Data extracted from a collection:

-- ==== Sys2Proof/Machine/Host.lean ====
section
/-! DEFINITION. The host interface (chapter 02; 11 R332–R337): rings, doorbells, fetch, completions, interrupts, troughs and streams. -/

namespace Sys2Proof.Machine

-- Access errors and W1C bits.

/-- KINDs of `ACC_ERR` (19 R474). -/
inductive AccKind where
  | narrow0 | dbBase | ringCfg | notWritable | narrow2 | bar2Write
deriving DecidableEq, Repr

/-- KIND of `ACC_ERR`. -/
def AccKind.code : AccKind → BitVec 3
  | .narrow0 => 0
  | .dbBase => 1
  | .ringCfg => 2
  | .notWritable => 3
  | .narrow2 => 4
  | .bar2Write => 5

/-- A host access that had no effect is recorded (19 R474). COUNT counts since VALID was last cleared. -/
def State.accError (s : State) (k : AccKind) (off : Nat) : State :=
  let n := if s.evt.acc then satAdd 0xFFF s.misc.accErr.count 1 else 1
  { s with
    misc := { s.misc with accErr := { kind := k.code, count := n, off := BitVec.ofNat 16 off } }
    evt := { s.evt with acc := true } }

/-- The same for an access of a given view: core accesses are never recorded (19 R474). -/
def State.viewError (s : State) (v : View) (k : AccKind) (off : Nat) : State :=
  match v with
  | .host => s.accError k off
  | .core _ => s

/-- A W1C bit of `RING_STAT` of a ring pair is set: 0 QUIESCED, 1 CFG_ERR, 2 DB_RANGE_ERR, 3 DMA_ERR. -/
def State.ringEvent (s : State) (r : Fin 16) (n : Nat) : State :=
  { s with evt := { s.evt with ring := s.evt.ring.upd r (fun b => setBit b n) } }

-- Streams (02 R81 to R84).

/-- The stream commands of the list without one. -/
def dropStream (l : List StreamS) (stamp : BitVec 32) : List StreamS := l.filter (fun x => x.cmd.stamp != stamp)

/-- The opcode of the streams that take records of a RECORD_TYPE (02 R77). -/
def streamOpOf (recordType : BitVec 8) : BitVec 8 :=
  if recordType = 0x01 then 0xC0 else if recordType = 0x02 then 0xC1 else 0xC2

/-- The opcodes of the streams that a source feeds: a stall's trough, or the estimator trough. -/
def sourceFeeds (src : Source) (op : BitVec 8) : Bool :=
  match src with
  | .stall _ => op == 0xC0
  | .estimator => op == 0xC1 || op == 0xC2

/-- The trough of a source. -/
def Troughs.get (t : Troughs) : Source → Trough
  | .stall i => t.stall.at i
  | .estimator => t.est

/-- The troughs with that of a source replaced. -/
def Troughs.set (t : Troughs) (src : Source) (x : Trough) : Troughs :=
  match src with
  | .stall i => { t with stall := t.stall.put i x }
  | .estimator => { t with est := x }

/-- Every source trough keeps only what an active stream still takes (02 R80; DESIGN CHOICE, log entry 9). -/
def State.pruneTroughs (s : State) : State :=
  let wanted (i : TroughItem) : Bool := s.hif.streams.any (fun x => x.opcode == i.op && (x.mask &&& i.mask) != 0)
  let prune (t : Trough) : Trough :=
    let items := t.items.filter wanted
    { items := items, lost := if items.isEmpty && !t.items.isEmpty then 0 else t.lost }
  { s with troughs := { stall := s.troughs.stall.each (fun _ t => prune t), est := prune s.troughs.est } }

/-- A stream ends with its FINAL completion: RESULT holds BUFFER_INDEX, BYTES, RECORDS and UNUSED (02 R83, R84).
`unused` is the buffers of the list that will not be filled. -/
def State.endStream (s : State) (x : StreamS) (status : BitVec 8) (unused : Nat) (withResult : Bool) : State :=
  let s := { s with hif := { s.hif with streams := dropStream s.hif.streams x.cmd.stamp } }
  let s := s.pruneTroughs
  let result := if withResult then dwords x.idx x.bytes x.records unused else 0
  match s.hif.flight x.cmd.stamp with
  | none => { s with hif := s.hif.recordFinal x.cmd.stamp status true }
  | some f =>
    let s := s.post f.cmd f.opcode status result true x.gap
    let h := { s.hif with flights := s.hif.flights.filter (fun g => g.cmd.stamp != x.cmd.stamp) }
    State.refreshEligible { s with hif := h.recordFinal x.cmd.stamp status true }

/-- A stream is stopped: CANCELLED, with what its current buffer holds (02 R84). -/
def State.stopStream (s : State) (x : StreamS) : State :=
  s.endStream x stCancelled (x.count - x.idx - 1) true

/-- A stream's current buffer completes. The last buffer of the list carries FINAL (02 R83). -/
def State.completeBuffer (s : State) (x : StreamS) : State :=
  if x.idx + 1 = x.count then s.endStream x stSuccess 0 true
  else
    let s := s.post x.cmd x.opcode stSuccess (dwords x.idx x.bytes x.records 0) false x.gap
    let next := { x with idx := x.idx + 1, cur := none, bytes := 0, records := 0, gap := false, since := none }
    { s with hif := { s.hif with streams := s.hif.streams.map (fun y => if y.cmd.stamp == x.cmd.stamp then next else y) } }

/-- Every stream of a ring pair is stopped. -/
def State.stopRingStreams (s : State) (r : Fin 16) : State :=
  (s.hif.streams.filter (fun x => x.cmd.ring == r)).foldl (fun s x => s.stopStream x) s

-- Ring states (02 R53).

/-- Entries of a ring pair whose read is outstanding are forgotten: fetching has stopped. -/
def State.dropReads (s : State) (r : Fin 16) : State :=
  { s.onRing r (fun x => { x with reading := 0 }) with
    hif := { s.hif with fetchQ := s.hif.fetchQ.filter (fun q => q != r) } }

/-- An Active or Draining ring pair goes to Error, with its cause: bit 2 DB_RANGE_ERR or bit 3 DMA_ERR (02 R53). -/
def State.ringError (s : State) (r : Fin 16) (n : Nat) : State :=
  let s := s.onRing r (fun x => { x with st := .error })
  ((s.dropReads r).ringEvent r n).refreshEligible

/-- The fields of `RING_CFG` that only a Disabled ring pair takes (02 R51). -/
def Ring.withCfg (x : Ring) (v : Word) : Ring :=
  { x with
    cls := v.extractLsb' 1 2, sqLog2 := v.extractLsb' 4 4, cqLog2 := v.extractLsb' 8 4, vec := v.extractLsb' 12 5,
    irqEn := v.getLsbD 17, quantum := v.extractLsb' 24 8 }

/-- Whether a `RING_CFG` value differs from the locked fields in force (02 R51). -/
def Ring.lockedDiffers (x : Ring) (v : Word) : Bool :=
  x.cls != v.extractLsb' 1 2 || x.sqLog2 != v.extractLsb' 4 4 || x.cqLog2 != v.extractLsb' 8 4 ||
  x.vec != v.extractLsb' 12 5 || x.quantum != v.extractLsb' 24 8

/-- Both ring sizes lie in 4–12 (02 R47, R53). -/
def Ring.sizesValid (x : Ring) : Bool :=
  4 ≤ x.sqLog2.toNat && x.sqLog2.toNat ≤ 12 && 4 ≤ x.cqLog2.toNat && x.cqLog2.toNat ≤ 12

/-- A ring pair as an enable leaves it (02 R53). -/
def Ring.enabled (x : Ring) : Ring :=
  { x with
    st := .active, enable := true, sqCi := 0, cqPi := 0, cqPhase := true, sqPi := 0, cqCi := 0, fetched := [],
    reading := 0, trough := [], discard := false, pendIrq := 0, credit := 0, eligibleAt := none }

/-- A write to `RING_CFG` of a ring pair (02 R51, R53). -/
def State.writeRingCfg (s : State) (view : View) (r : Fin 16) (v : Word) : State :=
  let x := s.rings.at r
  let on := v.getLsbD 0
  match x.st with
  | .disabled =>
    let x := x.withCfg v
    if !on then s.onRing r (fun _ => { x with enable := false })
    else if x.sizesValid then (s.onRing r (fun _ => x.enabled)).refreshEligible
    else (s.onRing r (fun _ => { x with enable := false })).ringEvent r 1
  | st =>
    let s := if x.lockedDiffers v then s.viewError view .ringCfg 0x0C20 else s
    let s := s.onRing r (fun x => { x with enable := on, irqEn := v.getLsbD 17 })
    if on then s
    else match st with
      | .active =>
        ((((s.dropReads r).onRing r (fun x => { x with st := .draining })).stopRingStreams r).refreshEligible)
      | .error =>
        let inFlight (c : Completion) : Bool := (s.hif.flight c.stamp).isSome
        let s := s.onRing r (fun x =>
          { x with st := .draining, discard := true, trough := x.trough.filter (fun c => !inFlight c) })
        s.stopRingStreams r
      | _ => s

/-- A write to one of the four base-address registers of a ring pair (02 R51): `lo` and `sq` choose it. -/
def State.writeRingBase (s : State) (view : View) (r : Fin 16) (sq lo : Bool) (off : Nat) (v : Word) : State :=
  let x := s.rings.at r
  let old := if sq then x.sqBase else x.cqBase
  let part : Word := if lo then v &&& 0xFFFFF000 else v
  let new : BitVec 64 :=
    if lo then old.extractLsb' 32 32 ++ part else part ++ old.extractLsb' 0 32
  if x.st = .disabled then
    s.onRing r (fun x => if sq then { x with sqBase := new } else { x with cqBase := new })
  else if new = old then s
  else s.viewError view .ringCfg off

-- The commands of the host interface.

/-- A host-interface reset (02 R45): ring and MSI-X registers at reset, no ring pair enabled, streams and completions
gone; the stamp counter and what executes goes on. Bus Master Enable returns to 0 (PRESUMED, log entry 6). -/
def hostReset (s : State) : State :=
  let gone := s.hif.flights.filter (fun f => f.stage == .waiting || isStreamOp f.opcode)
  let h := gone.foldl (fun h f => h.recordFinal f.cmd.stamp stCancelled (isStreamOp f.opcode))
    { s.hif with flights := [], streams := [] }
  let s := { s with
    hif := { h with
      busMaster := false, dbBase := 0, pollEn := false, evtVec := 0, pollGap := 0, dbFails := 0, outstanding := false,
      nudge := false, early := false, dueAt := s.now, fetchQ := [], ptr := Bank.fill 4 15 }
    rings := Bank.fill 16 {}
    msix := Bank.fill 32 {}
    misc := { s.misc with sel := { s.misc.sel with ring := 0 }, coreSel := s.misc.coreSel.each (fun _ x => { x with ring := 0 }) }
    evt := { s.evt with dbErr := false, ring := Bank.fill 16 0 } }
  s.pruneTroughs

/-- HOST_INTERFACE_RESET (02 R45). -/
def execHostInterfaceReset (_kind : HifReset) (s : State) : Host.Outcome State Fault Refusal := answer s (hostReset s)

/-- Every unmasked vector whose pending bit is set is sent (02 R76). -/
def State.sendPending (s : State) : State :=
  (places 32).foldl (fun s v =>
    let e := s.msix.at v
    if e.pending && !e.masked && s.canDma then
      ({ s with msix := s.msix.upd v (fun e => { e with pending := false }) }).sendVector v
    else s) s

/-- BUS_MASTER_ENABLE_CHANGE (02 R44). -/
def execBusMasterEnableChange (en : Bool) (s : State) : Host.Outcome State Fault Refusal :=
  let t := { s with hif := { s.hif with busMaster := en } }
  answer s (if en && !s.hif.busMaster then
    State.sendPending { t with hif := { t.hif with pollGap := 0, activeAt := s.now, outstanding := false, dueAt := s.now + 128 } }
  else t)

/-- A write to `DB_BASE_LO` or `DB_BASE_HI` (02 R50). -/
def State.writeDbBase (s : State) (view : View) (hi : Bool) (v : Word) : State :=
  if s.hif.pollEn then s.viewError view .dbBase (if hi then 0x0C08 else 0x0C04)
  else
    let old := s.hif.dbBase
    let new : BitVec 64 := if hi then v ++ old.extractLsb' 0 32 else old.extractLsb' 32 32 ++ (v &&& 0xFFFFFF00)
    { s with hif := { s.hif with dbBase := new } }

/-- DB_BASE_WRITE (02 R50). -/
def execDbBaseWrite (hi : Bool) (v : Word) (s : State) : Host.Outcome State Fault Refusal :=
  answer s (s.writeDbBase .host hi v)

* **ASSIGNMENT**:
Find "sqBase" in the data above. Report each line where it appears.

* **TASK RESPONSE**:
  let old := if sq then x.sqBase else x.cqBase
    s.onRing r (fun x => if sq then { x with sqBase := new } else { x with cqBase := new })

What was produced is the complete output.